Recently I polled several hundred readers on my public Facebook page about what news sources they use and why. These are folks who come from all sides of the political spectrum – from extreme left progressives, to moderates, to ultra-conservative, to frothing Kool-Aid drinkers on all sides.

I asked them about their news sources. What actual news sources do you use to be informed about the world? I specified that I wasn’t talking about opinion journals or blogs, but actual news sources, such as the Wall Street Journal or the Economist, which have opinion sections, but generally provide insightful reporting on world events. My own list of daily go-to sources is a combination of the Wall Street Journal, CNN, BBC, the Financial Times, and the Washington Post. I also use news aggregators for a combination of sources and news reporting.

The responses I got were interesting. Here’s what I found, in addition to the usual conservatives/Fox News and liberals/NYT.

The Wall Street Journal, CNN, Reuters, AP, BBC, and the Washington Post seem to be the most popular news sources among all political affiliations.

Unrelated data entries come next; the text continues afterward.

-- ==== Sys2Proof/Machine/Ferry.lean ====
section
/-! DEFINITION. The Ferries: work items and lanes (R142 to R147), descriptors (R151 to R157), pacing (R159), completion (R161), errors (R162, R163). -/

namespace Sys2Proof.Machine

/-! ### Work items -/

/-- A work item reaches its channel (R145, R150). -/
def State.addItem (s : State) (channel : Nat) (src : ItemFrom) (work : ItemWork) (urgency : Nat) : State :=
  let i : WorkItem := ⟨s.ferry.nextId, channel, src, work, urgency, s.ferry.nextId + 1, none⟩
  let s : State := { s with ferry := { s.ferry with items := s.ferry.items ++ [i], nextId := i.id + 1 } }
  if s.chf channel ChanRec.state = Cn.idle then s.setChf channel ChanRec.state Cn.ready else s

def State.item (s : State) (i : Nat) : Option WorkItem := s.ferry.items.find? (fun w => w.id == i)
def State.modItem (s : State) (i : Nat) (f : WorkItem → WorkItem) : State :=
  { s with ferry := { s.ferry with items := s.ferry.items.map (fun w => if w.id = i then f w else w) } }

def State.lane (s : State) (l : Nat) : Option LaneRun := s.ferry.lanes.find l
def State.modLane (s : State) (l : Nat) (f : LaneRun → LaneRun) : State :=
  match s.lane l with
  | some r => { s with ferry := { s.ferry with lanes := s.ferry.lanes.put l (f r) } }
  | none => s

/-- The work item at the head of a channel. -/
def State.headItem (s : State) (c : Nat) : Option WorkItem := s.ferry.items.find? (fun i => i.channel == c)

def WorkItem.armedChain (i : WorkItem) : Bool := i.source == .armed

/-- The item a free lane takes (R144): most urgent class, then earliest ready, then lowest channel. -/
def State.nextItem (s : State) (l : Nat) : Option WorkItem :=
  let heads := (s.ferry.items.map WorkItem.channel).eraseDups.filterMap s.headItem
  let ok := heads.filter (fun i => s.chf i.channel ChanRec.lane == l && s.chf i.channel ChanRec.state == Cn.ready && !s.paused i.urgency)
  (ok.mergeSort (fun a b => a.urgency < b.urgency || (a.urgency == b.urgency && (a.ready < b.ready || (a.ready == b.ready && decide (a.channel ≤ b.channel)))))).head?

/-- What the lane issues first for an item. -/
def WorkItem.start (i : WorkItem) : NextDesc :=
  match i.work with
  | .chain a => if a = 0 then .done else .at a
  | .built [] => .done
  | .built ds => .built ds
  | .stow _ first _ _ => .tile first
  | .prefetch _ first _ _ => .tile first
  | .fetch _ => .tile 0
  | .reefWrite _ => .done
  | .exchange _ => .done
  | .carry _ => .done

/-- The lane runs an item. -/
def State.runItem (s : State) (l : Nat) (i : WorkItem) (next : NextDesc) : State :=
  let r : LaneRun := { item := i.id, issued := [], next := next, failing := none, failAddr := 0, failIdx := 0, failDesc := 0, failTag := 0, failPos := 0, haltCause := 0, ticked := false }
  let s : State := { s with ferry := { s.ferry with lanes := s.ferry.lanes.put l r } }
  let s := s.setFlds (s.chan i.channel) [(ChanRec.state, Cn.running)]
  (s.setCh (Ch.laneState + 256 * l) 1).setCh (Ch.laneChannel + 256 * l) i.channel

/-! ### Descriptors (R151 to R156) -/

def descTotal (w : Nat) : Nat := Desc.len0.get w * Desc.count1.get w * Desc.count2.get w

/-- The byte `lin` of the loop: i2, i1, k (R152). -/
def descPos (w lin : Nat) : Nat × Nat × Nat :=
  let n := Desc.len0.get w
  let c1 := Desc.count1.get w
  (lin / n / c1, lin / n % c1, lin % n)

/-- `wrap` of R152. -/
def wrapAddr (base : Nat) (off : Int) (w : Nat) : Nat :=
  let a := (((base : Int) + off) % (2 : Int) ^ 64).toNat
  if w = 0 then a else base / 2 ^ w * 2 ^ w + a % 2 ^ w

/-- The source or destination address of byte `lin`. -/
def descAddr (w lin : Nat) (dst : Bool) : Nat :=
  let p := descPos w lin
  let f := fun (a b : Fld) => signedOf 32 ((if dst then b else a).get w)
  let off := (p.1 : Int) * f Desc.srcStride2 Desc.dstStride2 + (p.2.1 : Int) * f Desc.srcStride1 Desc.dstStride1 + (p.2.2 : Int)
  wrapAddr ((if dst then Desc.dst else Desc.src).get w) off ((if dst then Desc.dstWrapLog2 else Desc.srcWrapLog2).get w)

/-- The bytes of one request from byte `lin` on: within the run and one 256-byte block, or one 4 KiB block of the Reef (R146, R155). -/
def descPiece (w lin : Nat) (dst : Bool) : Nat :=
  let block := if (if dst then Desc.dstReef else Desc.srcReef).get w = 1 then 4096 else 256
  min (Desc.len0.get w - lin % Desc.len0.get w) (block - descAddr w lin dst % block)

def swapUnit (sw : Nat) : Nat := if sw = 1 then 2 else if sw = 2 ∨ sw = 3 then 4 else if sw = 4 then 8 else 1

/-- Where byte `lin` of the source goes in the loop: its place in its swap unit (R154). -/
def swapped (w lin : Nat) : Nat :=
  let sw := Desc.swap.get w
  let u := swapUnit sw
  let n := Desc.len0.get w
  let k := lin % n
  let i := k % u
  lin - i + (if sw = 3 then (i + 2) % 4 else u - 1 - i)

/-- The bytes from the lowest to past the highest source or destination of a descriptor (R153). -/
def descBounds (w : Nat) (dst : Bool) : Nat × Nat :=
  let f := fun (a b : Fld) => (if dst then b else a).get w
  let base := f Desc.src Desc.dst
  let lg := f Desc.srcWrapLog2 Desc.dstWrapLog2
  if descTotal w = 0 then (base, 0)
  else if lg ≠ 0 then (base / 2 ^ lg * 2 ^ lg, 2 ^ lg)
  else
    let e1 : Int := ((Desc.count1.get w : Int) - 1) * signedOf 32 (f Desc.srcStride1 Desc.dstStride1)
    let e2 : Int := ((Desc.count2.get w : Int) - 1) * signedOf 32 (f Desc.srcStride2 Desc.dstStride2)
    let lo := (base : Int) + min e1 0 + min e2 0
    let hi := (base : Int) + max e1 0 + max e2 0 + Desc.len0.get w
    (lo.toNat, (hi - max lo 0).toNat)

/-- No address of a descriptor that does not wrap lies below zero: such an address is outside the implemented width (R8, R153). -/
def descAbove (w : Nat) (dst : Bool) : Bool :=
  let f := fun (a b : Fld) => (if dst then b else a).get w
  let e1 : Int := ((Desc.count1.get w : Int) - 1) * signedOf 32 (f Desc.srcStride1 Desc.dstStride1)
  let e2 : Int := ((Desc.count2.get w : Int) - 1) * signedOf 32 (f Desc.srcStride2 Desc.dstStride2)
  descTotal w == 0 || f Desc.srcWrapLog2 Desc.dstWrapLog2 != 0 || decide (0 ≤ (f Desc.src Desc.dst : Int) + min e1 0 + min e2 0)

/-- A Reef address that a command or descriptor may name: local and inside the set, or inside a partner's grant (R402). -/
def State.reefOk (s : State) (a n : Nat) : Bool :=
  let q := reefPartner a
  let o := a % 2 ^ 47
  n == 0 || (if q = 0 then decide (o + n ≤ s.reefCapacity) else decide (q ≤ 8 ∧ o + n ≤ s.ch (Ch.borrowGranted + 256 * (q - 1))))

/-- A descriptor of a chain that software armed passes the checks of R153, for a channel. -/
def State.descValid (s : State) (c w : Nat) : Bool :=
  let sr := Desc.srcReef.get w == 1
  let dr := Desc.dstReef.get w == 1
  let wrapOk := fun (x : Nat) => x == 0 || 12 ≤ x
  let b := descBounds w true
  let r := descBounds w false
  let m32 := fun (f : Fld) => f.get w % 32 == 0
  Desc.rsvd.all (fun f => f.get w == 0)
  && Desc.pace.get w != 3 && decide (Desc.swap.get w ≤ 4) && wrapOk (Desc.dstWrapLog2.get w) && wrapOk (Desc.srcWrapLog2.get w)
  && decide (Desc.src.get w < 2 ^ 52 ∧ Desc.dst.get w < 2 ^ 52 ∧ b.1 + b.2 ≤ 2 ^ 52 ∧ r.1 + r.2 ≤ 2 ^ 52) && descAbove w true && descAbove w false
  && Desc.len0.get w % swapUnit (Desc.swap.get w) == 0
  && (!sr || (m32 Desc.src && m32 Desc.len0 && m32 Desc.srcStride1 && m32 Desc.srcStride2 && s.reefOk r.1 r.2))
  && (!dr || (m32 Desc.dst && m32 Desc.len0 && m32 Desc.dstStride1 && m32 Desc.dstStride2 && s.reefOk b.1 b.2))
  && (Desc.credit.get w == 0 || (decide (Desc.creditTo.get w < s.ch Ch.chtableCount) && s.chf (Desc.creditTo.get w) ChanRec.state != Cn.disabled
      && s.chf (Desc.creditTo.get w) ChanRec.context == s.chf c ChanRec.context))
  && (Desc.nextF.get w == 0 || (Desc.nextF.get w % 64 == 0 && inHarbour (Desc.nextF.get w)))
  && !(if dr then s.reefProtects b.1 b.2 else s.protects b.1 b.2 || s.unreachable b.1 b.2 true) && (sr || !s.unreachable r.1 r.2 false)

/-- A descriptor that Charov builds: `n` bytes from one place to another. -/
def builtDesc (src dst n : Nat) (srcReef dstReef : Bool) : Nat :=
  [(Desc.src, src), (Desc.dst, dst), (Desc.len0, n), (Desc.count1, 1), (Desc.count2, 1), (Desc.srcReef, boolNat srcReef), (Desc.dstReef, boolNat dstReef)].foldl
    (fun v p => p.1.set v p.2) 0

/-- A long move in descriptors of at most 2 GiB. -/
def builtMove (src dst : Nat) (srcReef dstReef : Bool) : Nat → Nat → List Nat
  | 0, _ => []
  | fuel + 1, n => if n = 0 then [] else
    let k := min n (2 ^ 31)
    builtDesc src dst k srcReef dstReef :: builtMove (src + k) (dst + k) srcReef dstReef fuel (n - k)

/-! ### Completion and ends of items (R161 to R163) -/

/-- A credit for a channel (R159). -/
def State.giveCredit (s : State) (c by_ : Nat) : State :=
  let lost := fun (s : State) (cause : Nat) => (s.countSticky Ch.creditsLost).raise ⟨0x0404, c, by_, cause, none, []⟩
  if s.ch Ch.chtableCount ≤ c ∨ s.chf c ChanRec.state = Cn.disabled then lost s 0
  else if s.chf c ChanRec.credits = 65535 then lost (s.setChf c ChanRec.creditOverflow 1) 1
  else s.setChf c ChanRec.credits (s.chf c ChanRec.credits + 1)

/-- The completion actions of a descriptor in their order (R161). -/
def State.descDone (s : State) (l c w : Nat) : State :=
  let s := if Desc.credit.get w = 1 then s.giveCredit (Desc.creditTo.get w) c else s
  let s := s.setFlds (s.chan c) [(ChanRec.doneCount, (s.chf c ChanRec.doneCount + 1) % 2 ^ 32), (ChanRec.lastTag, Desc.descTag.get w)]
  let s := s.count (Ch.laneDescriptors + 256 * l) 64
  if Desc.int.get w = 1 then s.chanInt c else s

/-- The stream of a REEF_WRITE or PREFETCH whose module is lost (R59). -/
def State.reefLostStream (s : State) (n : Nat) : State :=
  let res := s.residence n
  let module := (s.setPorts.find? (fun p => s.modState p != Ms.admitted)).getD 0
  let ev := fun (s : State) => s.raise ⟨0x010D, n, res, module, some (s.sf n StreamRec.context), []⟩
  if res = Rs.toReef then
    ev ((s.giveReef n).setFlds (s.streamBase n) [(StreamRec.residence, Rs.harbour), (StreamRec.dataBase, (s.aux n).harbour)])
  else if res = Rs.reef ∨ res = Rs.toHarbour then ev (s.faultStream n St.reefLost)
  else s

/-- A work item ends early: reported with the first failing byte, its interrupt given, a HALTED channel left so, its source ended (R162, R163). -/
def State.itemFails (s : State) (l : Nat) (r : LaneRun) (i : WorkItem) (status : Nat) : State :=
  if i.source = .ended then s.dropItem i else
  let p := descPos r.failDesc r.failPos
  let desc := if r.haltCause = 2 ∨ r.haltCause = 3 then r.failAddr else
    match r.issued[r.failIdx]? with
    | some d => d.addr
    | none => (match r.next with | .at a => a | _ => 0)
  let c1 := desc + p.2.2 * 2 ^ 64 + p.2.1 * 2 ^ 96 + p.1 * 2 ^ 112
  let ctx := s.chf i.channel ChanRec.context
  let s := s.raise ⟨0x0402, i.channel, evAddr r.failAddr status, r.failTag + r.haltCause * 2 ^ 16, some ctx, [c1]⟩
  let ev := s.nextEvent - 1
  let s := s.chanInt i.channel
  let s := if r.haltCause = 0 then s else s.setFlds (s.chan i.channel) [(ChanRec.state, Cn.halted), (ChanRec.haltCause, r.haltCause)]
  let s := (s.dropItem i).idleLane l
  let s := if status = St.reefLost then (match i.work with | .reefWrite n => s.reefLostStream n | .prefetch n _ _ _ => s.reefLostStream n | _ => s) else s
  match i.source with
  | .task x => s.abortGroup x status
  | .cmd tag =>
    let s := (s.skerry.consumers.filter (fun c => c.source == i.source)).foldl State.dropConsumer s
    match s.dispatched.find? (fun d => d.tag == tag) with
    | some d => s.endCmd d status ev
    | none => s
  | .armed => s
  | .ended => s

Many can’t tell the difference between a blog, an opinion journal, and a news source. I suspect it’s because you have blurred the line between op-eds, features, and news, and twisted the definition of news to such an extent, that the audience can no longer distinguish between these media, and worse yet, has stopped caring about the difference.

Many have given up on trying to get information from media sources at all. They’d “rather be uninformed than misinformed.”

And those who do use mainstream reporting sources to get information, still look for corroborative reporting. They read the news story – even in a source as commonly trusted as the Wall Street Journal or the AP, and then they check primary sources and what other media outlets reported on the issue.

You know what this boils down to?

They don’t trust you.

They don’t trust you to report accurately.

They don’t trust you to report objectively.

They don’t trust you not to twist your reporting to suit your agendas.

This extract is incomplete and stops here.